** Records for this exercise follows **

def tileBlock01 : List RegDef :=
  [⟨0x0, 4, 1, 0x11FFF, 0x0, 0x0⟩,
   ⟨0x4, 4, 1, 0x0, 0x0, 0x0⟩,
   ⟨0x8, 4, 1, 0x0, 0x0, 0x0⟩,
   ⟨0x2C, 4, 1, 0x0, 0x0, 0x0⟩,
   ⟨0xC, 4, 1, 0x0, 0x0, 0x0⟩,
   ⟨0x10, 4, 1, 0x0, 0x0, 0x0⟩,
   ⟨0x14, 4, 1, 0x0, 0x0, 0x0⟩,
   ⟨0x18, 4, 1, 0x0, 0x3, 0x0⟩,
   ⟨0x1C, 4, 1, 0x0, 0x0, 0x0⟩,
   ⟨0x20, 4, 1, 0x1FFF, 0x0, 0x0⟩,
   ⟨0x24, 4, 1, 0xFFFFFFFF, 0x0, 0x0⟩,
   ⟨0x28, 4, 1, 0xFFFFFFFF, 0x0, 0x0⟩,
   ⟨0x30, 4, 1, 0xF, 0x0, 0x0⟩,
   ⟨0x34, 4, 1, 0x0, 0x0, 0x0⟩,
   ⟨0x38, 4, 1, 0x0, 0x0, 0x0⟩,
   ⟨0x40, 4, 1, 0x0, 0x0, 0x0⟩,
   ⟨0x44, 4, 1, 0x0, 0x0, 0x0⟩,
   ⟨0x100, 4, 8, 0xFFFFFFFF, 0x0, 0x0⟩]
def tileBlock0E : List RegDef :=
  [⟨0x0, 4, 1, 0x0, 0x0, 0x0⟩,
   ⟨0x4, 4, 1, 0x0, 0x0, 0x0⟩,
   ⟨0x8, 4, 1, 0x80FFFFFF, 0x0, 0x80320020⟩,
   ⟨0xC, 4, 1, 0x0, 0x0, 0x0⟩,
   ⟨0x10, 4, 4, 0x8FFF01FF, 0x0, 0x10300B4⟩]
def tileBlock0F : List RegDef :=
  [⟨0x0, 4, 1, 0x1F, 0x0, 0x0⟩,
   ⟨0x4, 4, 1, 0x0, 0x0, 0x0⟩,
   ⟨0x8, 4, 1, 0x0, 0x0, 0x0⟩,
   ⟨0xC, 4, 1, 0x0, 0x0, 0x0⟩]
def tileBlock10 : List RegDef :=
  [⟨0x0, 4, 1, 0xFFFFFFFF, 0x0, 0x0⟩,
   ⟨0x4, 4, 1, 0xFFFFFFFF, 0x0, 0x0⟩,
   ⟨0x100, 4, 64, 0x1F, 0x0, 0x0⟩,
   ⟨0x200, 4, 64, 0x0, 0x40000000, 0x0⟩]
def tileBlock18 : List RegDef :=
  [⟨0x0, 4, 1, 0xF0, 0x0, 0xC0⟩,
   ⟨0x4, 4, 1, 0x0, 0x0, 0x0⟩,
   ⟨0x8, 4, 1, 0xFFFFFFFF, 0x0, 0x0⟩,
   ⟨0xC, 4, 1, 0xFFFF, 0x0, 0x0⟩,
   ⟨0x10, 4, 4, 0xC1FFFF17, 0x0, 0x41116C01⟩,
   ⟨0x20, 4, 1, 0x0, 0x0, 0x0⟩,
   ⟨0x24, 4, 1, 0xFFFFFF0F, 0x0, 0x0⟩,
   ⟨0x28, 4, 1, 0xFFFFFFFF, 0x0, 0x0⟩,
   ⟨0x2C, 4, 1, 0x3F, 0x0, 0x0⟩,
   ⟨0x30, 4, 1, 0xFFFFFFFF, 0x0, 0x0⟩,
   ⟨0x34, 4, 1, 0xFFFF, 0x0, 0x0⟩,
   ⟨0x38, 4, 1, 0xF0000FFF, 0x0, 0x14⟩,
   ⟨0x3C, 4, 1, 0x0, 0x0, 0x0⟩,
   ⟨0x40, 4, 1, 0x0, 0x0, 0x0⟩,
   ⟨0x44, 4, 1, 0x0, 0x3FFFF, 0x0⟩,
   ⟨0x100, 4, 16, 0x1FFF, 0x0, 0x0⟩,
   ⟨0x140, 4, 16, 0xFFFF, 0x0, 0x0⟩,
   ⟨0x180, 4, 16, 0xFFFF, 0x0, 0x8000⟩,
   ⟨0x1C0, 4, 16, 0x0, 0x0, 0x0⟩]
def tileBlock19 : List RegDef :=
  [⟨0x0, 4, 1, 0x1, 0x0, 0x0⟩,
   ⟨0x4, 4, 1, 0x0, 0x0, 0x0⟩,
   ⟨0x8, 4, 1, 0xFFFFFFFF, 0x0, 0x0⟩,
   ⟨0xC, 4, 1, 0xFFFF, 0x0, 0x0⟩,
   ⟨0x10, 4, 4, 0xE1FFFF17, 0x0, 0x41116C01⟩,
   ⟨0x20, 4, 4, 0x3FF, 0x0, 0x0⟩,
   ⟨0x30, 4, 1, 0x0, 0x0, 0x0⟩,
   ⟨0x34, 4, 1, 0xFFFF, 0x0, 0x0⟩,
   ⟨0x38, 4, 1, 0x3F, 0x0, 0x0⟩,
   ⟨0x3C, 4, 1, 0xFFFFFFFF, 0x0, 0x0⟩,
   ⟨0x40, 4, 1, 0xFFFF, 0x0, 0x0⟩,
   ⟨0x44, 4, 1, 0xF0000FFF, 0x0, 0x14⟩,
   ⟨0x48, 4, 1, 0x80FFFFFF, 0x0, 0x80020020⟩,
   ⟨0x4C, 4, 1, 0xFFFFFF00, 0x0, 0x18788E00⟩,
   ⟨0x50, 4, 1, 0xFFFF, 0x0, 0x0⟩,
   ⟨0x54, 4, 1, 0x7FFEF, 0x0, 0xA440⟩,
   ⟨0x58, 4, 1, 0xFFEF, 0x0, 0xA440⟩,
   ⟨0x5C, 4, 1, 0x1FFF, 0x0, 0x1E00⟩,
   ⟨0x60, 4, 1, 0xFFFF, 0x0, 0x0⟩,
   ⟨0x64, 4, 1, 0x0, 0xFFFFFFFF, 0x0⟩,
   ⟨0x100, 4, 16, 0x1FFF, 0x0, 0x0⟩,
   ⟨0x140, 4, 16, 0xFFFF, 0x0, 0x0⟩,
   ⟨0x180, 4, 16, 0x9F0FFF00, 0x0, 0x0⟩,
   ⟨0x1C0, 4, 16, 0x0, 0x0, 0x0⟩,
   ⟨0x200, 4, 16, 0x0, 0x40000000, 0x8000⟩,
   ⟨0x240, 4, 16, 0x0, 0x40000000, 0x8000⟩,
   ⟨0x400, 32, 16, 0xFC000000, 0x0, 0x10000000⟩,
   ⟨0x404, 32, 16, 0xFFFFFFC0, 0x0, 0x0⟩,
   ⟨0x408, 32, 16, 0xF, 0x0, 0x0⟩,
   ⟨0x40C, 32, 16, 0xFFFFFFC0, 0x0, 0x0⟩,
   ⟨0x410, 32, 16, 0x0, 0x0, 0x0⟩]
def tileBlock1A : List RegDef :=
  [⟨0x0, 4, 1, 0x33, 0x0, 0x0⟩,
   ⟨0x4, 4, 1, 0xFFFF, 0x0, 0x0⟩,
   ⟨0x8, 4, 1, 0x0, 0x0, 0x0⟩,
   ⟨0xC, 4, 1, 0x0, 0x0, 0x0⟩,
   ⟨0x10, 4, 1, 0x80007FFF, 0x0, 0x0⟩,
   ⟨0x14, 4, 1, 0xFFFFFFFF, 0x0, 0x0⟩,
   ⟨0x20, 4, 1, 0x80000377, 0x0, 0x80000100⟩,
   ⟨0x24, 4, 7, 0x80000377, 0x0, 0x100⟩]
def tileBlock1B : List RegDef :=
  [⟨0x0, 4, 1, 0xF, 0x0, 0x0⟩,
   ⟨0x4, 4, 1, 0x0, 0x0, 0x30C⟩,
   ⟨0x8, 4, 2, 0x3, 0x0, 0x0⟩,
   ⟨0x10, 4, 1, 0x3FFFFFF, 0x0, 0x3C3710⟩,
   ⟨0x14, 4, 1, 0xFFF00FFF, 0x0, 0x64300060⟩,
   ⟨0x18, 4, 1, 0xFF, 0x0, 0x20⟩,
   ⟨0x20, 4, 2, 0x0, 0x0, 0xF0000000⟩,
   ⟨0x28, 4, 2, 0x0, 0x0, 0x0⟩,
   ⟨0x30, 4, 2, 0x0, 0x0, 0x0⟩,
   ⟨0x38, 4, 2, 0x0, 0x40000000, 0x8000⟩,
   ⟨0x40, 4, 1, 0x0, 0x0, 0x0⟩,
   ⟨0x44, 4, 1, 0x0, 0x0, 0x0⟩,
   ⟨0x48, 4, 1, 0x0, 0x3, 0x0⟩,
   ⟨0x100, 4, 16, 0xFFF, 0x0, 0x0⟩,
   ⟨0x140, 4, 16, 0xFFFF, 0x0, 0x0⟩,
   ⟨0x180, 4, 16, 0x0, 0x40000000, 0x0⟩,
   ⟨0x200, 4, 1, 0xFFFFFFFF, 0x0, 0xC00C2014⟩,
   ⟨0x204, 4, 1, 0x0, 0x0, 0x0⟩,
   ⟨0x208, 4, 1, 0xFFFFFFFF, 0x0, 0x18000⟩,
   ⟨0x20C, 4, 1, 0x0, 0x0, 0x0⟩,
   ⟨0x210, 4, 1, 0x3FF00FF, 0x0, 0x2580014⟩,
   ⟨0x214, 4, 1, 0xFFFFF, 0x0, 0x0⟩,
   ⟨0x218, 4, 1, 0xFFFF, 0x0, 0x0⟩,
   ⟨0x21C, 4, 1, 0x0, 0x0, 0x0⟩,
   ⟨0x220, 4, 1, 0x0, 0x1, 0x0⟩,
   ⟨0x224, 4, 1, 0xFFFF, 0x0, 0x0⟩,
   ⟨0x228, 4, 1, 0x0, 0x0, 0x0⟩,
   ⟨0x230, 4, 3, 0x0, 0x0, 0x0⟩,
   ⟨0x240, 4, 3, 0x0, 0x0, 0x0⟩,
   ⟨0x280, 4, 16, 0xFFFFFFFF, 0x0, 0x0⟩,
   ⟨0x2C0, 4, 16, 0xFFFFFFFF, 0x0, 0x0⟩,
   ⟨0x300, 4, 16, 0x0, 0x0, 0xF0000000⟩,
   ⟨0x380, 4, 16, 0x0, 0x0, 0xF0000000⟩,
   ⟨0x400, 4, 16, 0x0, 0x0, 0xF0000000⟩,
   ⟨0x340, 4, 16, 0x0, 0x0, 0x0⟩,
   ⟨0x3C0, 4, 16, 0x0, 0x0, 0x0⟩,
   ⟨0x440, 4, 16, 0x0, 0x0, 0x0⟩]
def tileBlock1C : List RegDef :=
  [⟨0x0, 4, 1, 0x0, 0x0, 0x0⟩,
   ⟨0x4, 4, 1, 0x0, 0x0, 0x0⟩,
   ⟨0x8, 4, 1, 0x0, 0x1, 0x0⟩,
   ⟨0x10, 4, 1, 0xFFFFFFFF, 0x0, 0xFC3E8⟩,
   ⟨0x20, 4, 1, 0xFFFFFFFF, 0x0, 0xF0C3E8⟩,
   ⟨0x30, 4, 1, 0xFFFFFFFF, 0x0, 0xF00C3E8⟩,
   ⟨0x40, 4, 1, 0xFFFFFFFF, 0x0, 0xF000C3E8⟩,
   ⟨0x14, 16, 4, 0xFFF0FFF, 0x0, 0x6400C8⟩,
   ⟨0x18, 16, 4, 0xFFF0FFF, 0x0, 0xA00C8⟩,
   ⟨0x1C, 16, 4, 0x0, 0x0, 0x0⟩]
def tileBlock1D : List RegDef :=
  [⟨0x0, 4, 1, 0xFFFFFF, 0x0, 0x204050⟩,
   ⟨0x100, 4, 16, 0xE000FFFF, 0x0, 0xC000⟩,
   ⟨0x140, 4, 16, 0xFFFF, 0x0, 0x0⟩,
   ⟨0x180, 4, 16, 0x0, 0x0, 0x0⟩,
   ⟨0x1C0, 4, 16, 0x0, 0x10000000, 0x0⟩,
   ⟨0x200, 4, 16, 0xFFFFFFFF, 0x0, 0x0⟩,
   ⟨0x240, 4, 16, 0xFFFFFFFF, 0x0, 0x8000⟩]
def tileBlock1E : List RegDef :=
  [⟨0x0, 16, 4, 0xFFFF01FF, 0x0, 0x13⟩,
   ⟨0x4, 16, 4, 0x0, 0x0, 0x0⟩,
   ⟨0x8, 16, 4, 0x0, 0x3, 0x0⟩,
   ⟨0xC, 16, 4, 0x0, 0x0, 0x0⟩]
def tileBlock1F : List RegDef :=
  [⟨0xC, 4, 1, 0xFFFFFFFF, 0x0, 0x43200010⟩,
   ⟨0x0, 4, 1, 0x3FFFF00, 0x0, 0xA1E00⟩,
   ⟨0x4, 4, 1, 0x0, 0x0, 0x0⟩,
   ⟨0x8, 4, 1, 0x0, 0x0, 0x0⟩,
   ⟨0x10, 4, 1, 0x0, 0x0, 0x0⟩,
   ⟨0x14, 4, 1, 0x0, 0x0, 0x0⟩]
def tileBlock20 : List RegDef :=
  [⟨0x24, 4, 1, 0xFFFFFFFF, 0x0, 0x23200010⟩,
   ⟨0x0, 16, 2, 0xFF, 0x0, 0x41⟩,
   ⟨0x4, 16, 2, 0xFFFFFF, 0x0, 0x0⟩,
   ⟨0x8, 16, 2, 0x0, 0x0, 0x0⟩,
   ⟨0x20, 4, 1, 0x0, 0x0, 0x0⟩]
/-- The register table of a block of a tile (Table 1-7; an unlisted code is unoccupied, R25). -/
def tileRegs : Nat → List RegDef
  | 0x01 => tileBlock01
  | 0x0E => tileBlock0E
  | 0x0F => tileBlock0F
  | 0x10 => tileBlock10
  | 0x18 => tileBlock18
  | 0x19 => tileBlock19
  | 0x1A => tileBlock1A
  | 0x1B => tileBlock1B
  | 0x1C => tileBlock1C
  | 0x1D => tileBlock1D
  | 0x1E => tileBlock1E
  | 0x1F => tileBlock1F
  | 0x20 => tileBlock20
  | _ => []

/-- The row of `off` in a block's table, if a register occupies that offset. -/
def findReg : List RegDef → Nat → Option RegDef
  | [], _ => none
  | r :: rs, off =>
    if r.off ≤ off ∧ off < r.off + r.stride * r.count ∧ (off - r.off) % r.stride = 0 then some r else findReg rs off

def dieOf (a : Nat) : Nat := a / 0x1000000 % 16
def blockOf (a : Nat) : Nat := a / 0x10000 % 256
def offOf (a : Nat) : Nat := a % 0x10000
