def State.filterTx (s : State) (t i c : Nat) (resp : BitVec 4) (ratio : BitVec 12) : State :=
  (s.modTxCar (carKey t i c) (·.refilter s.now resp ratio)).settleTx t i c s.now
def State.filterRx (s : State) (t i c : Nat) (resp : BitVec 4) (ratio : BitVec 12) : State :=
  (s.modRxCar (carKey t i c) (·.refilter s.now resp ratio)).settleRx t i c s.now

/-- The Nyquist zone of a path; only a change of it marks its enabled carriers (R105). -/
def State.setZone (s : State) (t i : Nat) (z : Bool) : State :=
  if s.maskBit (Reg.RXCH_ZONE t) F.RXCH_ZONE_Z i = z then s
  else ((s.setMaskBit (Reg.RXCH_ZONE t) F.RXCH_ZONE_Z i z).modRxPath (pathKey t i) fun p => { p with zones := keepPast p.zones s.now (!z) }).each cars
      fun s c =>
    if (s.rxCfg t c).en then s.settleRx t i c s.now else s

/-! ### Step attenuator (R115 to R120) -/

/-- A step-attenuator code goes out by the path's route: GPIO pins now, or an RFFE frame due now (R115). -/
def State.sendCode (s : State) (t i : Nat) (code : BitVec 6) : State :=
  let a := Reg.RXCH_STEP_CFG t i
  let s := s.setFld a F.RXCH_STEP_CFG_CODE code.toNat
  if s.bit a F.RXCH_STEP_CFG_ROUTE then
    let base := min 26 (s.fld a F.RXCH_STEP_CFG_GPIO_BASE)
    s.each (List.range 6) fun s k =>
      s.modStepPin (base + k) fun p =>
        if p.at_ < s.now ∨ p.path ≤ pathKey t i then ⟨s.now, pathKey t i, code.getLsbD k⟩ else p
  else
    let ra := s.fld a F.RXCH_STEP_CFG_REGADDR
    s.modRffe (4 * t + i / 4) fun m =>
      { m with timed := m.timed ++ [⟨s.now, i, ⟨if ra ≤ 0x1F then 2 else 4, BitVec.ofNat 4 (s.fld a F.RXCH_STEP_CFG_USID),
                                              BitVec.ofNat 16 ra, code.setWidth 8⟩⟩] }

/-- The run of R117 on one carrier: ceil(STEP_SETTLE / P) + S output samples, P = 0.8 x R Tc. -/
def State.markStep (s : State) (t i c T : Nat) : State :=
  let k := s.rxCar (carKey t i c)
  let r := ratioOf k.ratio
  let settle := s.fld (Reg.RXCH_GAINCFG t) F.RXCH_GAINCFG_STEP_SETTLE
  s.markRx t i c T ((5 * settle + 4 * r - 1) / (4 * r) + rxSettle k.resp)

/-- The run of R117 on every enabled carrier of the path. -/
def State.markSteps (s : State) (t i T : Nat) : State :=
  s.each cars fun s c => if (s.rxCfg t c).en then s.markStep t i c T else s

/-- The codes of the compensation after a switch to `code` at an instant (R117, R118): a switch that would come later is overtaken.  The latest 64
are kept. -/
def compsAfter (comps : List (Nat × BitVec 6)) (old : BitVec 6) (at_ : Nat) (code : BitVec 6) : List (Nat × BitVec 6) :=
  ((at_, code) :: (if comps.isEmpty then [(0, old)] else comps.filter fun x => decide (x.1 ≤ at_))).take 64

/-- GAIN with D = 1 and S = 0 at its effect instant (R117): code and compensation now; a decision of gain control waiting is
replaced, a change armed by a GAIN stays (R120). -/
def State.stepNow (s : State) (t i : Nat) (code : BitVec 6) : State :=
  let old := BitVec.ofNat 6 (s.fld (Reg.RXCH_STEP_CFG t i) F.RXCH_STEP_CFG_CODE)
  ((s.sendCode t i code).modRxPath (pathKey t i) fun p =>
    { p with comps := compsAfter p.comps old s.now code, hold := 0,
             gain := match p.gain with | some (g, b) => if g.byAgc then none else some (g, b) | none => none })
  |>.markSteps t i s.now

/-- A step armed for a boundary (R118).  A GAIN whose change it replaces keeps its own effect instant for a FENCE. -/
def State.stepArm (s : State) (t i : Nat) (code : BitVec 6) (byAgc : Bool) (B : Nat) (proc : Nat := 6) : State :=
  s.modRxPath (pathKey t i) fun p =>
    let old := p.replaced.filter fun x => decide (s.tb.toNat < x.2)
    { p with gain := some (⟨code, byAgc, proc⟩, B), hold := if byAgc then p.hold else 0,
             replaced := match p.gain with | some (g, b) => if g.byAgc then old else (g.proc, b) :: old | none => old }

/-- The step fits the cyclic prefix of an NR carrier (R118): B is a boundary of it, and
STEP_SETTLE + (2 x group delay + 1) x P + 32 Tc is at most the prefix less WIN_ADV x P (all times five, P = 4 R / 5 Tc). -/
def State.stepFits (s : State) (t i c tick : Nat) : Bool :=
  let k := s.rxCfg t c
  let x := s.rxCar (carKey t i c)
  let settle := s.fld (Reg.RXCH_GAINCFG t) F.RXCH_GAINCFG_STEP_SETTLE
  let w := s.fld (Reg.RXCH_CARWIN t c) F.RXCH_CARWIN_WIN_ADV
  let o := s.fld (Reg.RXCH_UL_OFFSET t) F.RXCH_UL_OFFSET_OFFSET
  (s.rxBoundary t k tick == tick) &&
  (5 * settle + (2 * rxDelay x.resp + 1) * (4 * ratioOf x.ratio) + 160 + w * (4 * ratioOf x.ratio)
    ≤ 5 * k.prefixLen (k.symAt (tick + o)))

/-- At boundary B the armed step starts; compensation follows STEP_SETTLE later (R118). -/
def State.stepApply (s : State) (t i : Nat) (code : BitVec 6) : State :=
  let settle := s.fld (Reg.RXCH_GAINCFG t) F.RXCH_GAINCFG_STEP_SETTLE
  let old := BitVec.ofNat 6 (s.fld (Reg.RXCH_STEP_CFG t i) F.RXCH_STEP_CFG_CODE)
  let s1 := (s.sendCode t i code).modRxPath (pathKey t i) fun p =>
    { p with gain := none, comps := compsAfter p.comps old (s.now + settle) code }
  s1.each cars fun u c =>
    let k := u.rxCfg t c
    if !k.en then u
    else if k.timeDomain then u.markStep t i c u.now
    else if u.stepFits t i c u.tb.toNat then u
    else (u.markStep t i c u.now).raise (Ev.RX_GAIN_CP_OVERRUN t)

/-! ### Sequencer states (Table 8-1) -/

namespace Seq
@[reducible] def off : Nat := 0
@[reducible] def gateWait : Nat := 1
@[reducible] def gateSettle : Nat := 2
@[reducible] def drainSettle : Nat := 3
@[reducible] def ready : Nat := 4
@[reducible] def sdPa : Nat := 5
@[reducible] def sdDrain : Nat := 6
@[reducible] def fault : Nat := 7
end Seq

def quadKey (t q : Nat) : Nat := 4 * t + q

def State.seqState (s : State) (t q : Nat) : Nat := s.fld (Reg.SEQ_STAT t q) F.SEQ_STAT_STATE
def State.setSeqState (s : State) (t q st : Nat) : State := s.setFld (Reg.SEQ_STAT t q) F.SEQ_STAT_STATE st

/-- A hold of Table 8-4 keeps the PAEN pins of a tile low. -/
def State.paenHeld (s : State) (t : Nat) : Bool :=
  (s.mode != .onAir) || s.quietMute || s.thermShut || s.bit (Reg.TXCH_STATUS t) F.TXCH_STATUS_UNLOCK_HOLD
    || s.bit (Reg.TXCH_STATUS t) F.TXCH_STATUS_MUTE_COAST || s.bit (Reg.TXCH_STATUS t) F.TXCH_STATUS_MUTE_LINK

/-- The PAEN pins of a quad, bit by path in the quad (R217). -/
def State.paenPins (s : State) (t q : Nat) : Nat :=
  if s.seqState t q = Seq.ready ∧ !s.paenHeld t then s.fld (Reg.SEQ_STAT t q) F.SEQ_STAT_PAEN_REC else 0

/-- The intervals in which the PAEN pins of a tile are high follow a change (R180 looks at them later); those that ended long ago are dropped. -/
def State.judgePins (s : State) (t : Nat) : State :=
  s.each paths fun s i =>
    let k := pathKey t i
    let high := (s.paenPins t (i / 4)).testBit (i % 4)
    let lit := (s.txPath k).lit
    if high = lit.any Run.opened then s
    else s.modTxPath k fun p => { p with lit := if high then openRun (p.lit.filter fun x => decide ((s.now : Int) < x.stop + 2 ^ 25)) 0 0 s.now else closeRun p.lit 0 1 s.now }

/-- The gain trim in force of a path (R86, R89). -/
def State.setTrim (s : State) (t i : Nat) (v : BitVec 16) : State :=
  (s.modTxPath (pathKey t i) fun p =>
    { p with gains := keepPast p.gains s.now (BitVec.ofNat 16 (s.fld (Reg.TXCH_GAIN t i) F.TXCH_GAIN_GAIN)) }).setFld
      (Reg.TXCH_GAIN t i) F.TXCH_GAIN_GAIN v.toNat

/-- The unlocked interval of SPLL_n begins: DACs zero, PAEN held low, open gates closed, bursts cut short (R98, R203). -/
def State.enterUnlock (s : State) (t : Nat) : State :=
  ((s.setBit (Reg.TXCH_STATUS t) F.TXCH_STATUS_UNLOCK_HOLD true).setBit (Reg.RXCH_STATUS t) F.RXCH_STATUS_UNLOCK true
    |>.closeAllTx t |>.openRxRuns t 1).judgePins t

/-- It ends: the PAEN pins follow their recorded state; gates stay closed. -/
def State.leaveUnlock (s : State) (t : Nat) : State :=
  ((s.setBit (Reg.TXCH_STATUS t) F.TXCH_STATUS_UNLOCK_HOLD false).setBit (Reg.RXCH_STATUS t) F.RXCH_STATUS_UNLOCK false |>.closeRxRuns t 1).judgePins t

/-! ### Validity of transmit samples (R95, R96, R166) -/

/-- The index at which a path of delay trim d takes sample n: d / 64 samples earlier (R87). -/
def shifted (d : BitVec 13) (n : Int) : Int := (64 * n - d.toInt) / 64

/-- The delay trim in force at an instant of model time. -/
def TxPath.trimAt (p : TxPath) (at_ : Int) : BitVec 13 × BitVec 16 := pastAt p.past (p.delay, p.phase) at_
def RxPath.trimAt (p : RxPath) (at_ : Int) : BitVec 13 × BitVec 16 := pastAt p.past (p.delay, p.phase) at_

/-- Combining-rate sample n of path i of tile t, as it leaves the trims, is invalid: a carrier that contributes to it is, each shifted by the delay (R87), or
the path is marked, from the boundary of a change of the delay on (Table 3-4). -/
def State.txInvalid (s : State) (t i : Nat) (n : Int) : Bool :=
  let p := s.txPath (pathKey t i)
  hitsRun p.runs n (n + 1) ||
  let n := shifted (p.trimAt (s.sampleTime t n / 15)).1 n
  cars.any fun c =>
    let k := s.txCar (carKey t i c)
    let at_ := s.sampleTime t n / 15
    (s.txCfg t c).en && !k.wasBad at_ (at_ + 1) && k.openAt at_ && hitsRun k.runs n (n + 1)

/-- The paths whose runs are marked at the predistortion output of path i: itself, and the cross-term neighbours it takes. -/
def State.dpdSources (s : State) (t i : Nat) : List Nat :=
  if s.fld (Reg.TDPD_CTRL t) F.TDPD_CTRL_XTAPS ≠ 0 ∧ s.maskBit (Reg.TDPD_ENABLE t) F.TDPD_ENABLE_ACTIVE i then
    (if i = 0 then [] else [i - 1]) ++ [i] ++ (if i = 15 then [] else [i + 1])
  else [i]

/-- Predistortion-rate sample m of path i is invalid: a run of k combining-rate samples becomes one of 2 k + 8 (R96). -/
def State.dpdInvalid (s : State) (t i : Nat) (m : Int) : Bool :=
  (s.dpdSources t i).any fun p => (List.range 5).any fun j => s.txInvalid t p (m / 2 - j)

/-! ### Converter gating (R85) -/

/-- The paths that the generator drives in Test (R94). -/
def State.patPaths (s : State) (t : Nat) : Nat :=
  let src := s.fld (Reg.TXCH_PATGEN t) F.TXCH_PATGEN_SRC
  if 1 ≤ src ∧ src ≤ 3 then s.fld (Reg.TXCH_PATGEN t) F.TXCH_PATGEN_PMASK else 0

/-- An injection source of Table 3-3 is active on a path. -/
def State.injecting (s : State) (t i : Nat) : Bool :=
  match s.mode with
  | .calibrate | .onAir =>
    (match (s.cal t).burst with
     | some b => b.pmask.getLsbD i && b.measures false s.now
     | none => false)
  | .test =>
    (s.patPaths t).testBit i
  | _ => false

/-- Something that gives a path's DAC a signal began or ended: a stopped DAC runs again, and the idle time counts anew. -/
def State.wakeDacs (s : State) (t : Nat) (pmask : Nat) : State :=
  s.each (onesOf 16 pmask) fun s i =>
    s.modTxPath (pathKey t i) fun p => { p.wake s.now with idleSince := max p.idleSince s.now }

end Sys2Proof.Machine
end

** End of Records for this exercise **

### Requirement
From the opening line of the data above through the line holding "0x8FFF01FF, 0x0, 0x10300B4⟩]", give every line again exactly as it stands.

### Task output
def tileBlock01 : List RegDef :=
  [⟨0x0, 4, 1, 0x11FFF, 0x0, 0x0⟩,
   ⟨0x4, 4, 1, 0x0, 0x0, 0x0⟩,
   ⟨0x8, 4, 1, 0x0, 0x0, 0x0⟩,
   ⟨0x2C, 4, 1, 0x0, 0x0, 0x0⟩,
   ⟨0xC, 4, 1, 0x0, 0x0, 0x0⟩,
   ⟨0x10, 4, 1, 0x0, 0x0, 0x0⟩,
   ⟨0x14, 4, 1, 0x0, 0x0, 0x0⟩,
   ⟨0x18, 4, 1, 0x0, 0x3, 0x0⟩,
   ⟨0x1C, 4, 1, 0x0, 0x0, 0x0⟩,
   ⟨0x20, 4, 1, 0x1FFF, 0x0, 0x0⟩,
   ⟨0x24, 4, 1, 0xFFFFFFFF, 0x0, 0x0⟩,
   ⟨0x28, 4, 1, 0xFFFFFFFF, 0x0, 0x0⟩,
   ⟨0x30, 4, 1, 0xF, 0x0, 0x0⟩,
   ⟨0x34, 4, 1, 0x0, 0x0, 0x0⟩,
   ⟨0x38, 4, 1, 0x0, 0x0, 0x0⟩,
   ⟨0x40, 4, 1, 0x0, 0x0, 0x0⟩,
   ⟨0x44, 4, 1, 0x0, 0x0, 0x0⟩,
   ⟨0x100, 4, 8, 0xFFFFFFFF, 0x0, 0x0⟩]
def tileBlock0E : List RegDef :=
  [⟨0x0, 4, 1, 0x0, 0x0, 0x0⟩,
   ⟨0x4, 4, 1, 0x0, 0x0, 0x0⟩,
   ⟨0x8, 4, 1, 0x80FFFFFF, 0x0, 0x80320020⟩,
   ⟨0xC, 4, 1, 0x0, 0x0, 0x0⟩,
   ⟨0x10, 4, 4, 0x8FFF01FF, 0x0, 0x10300B4⟩]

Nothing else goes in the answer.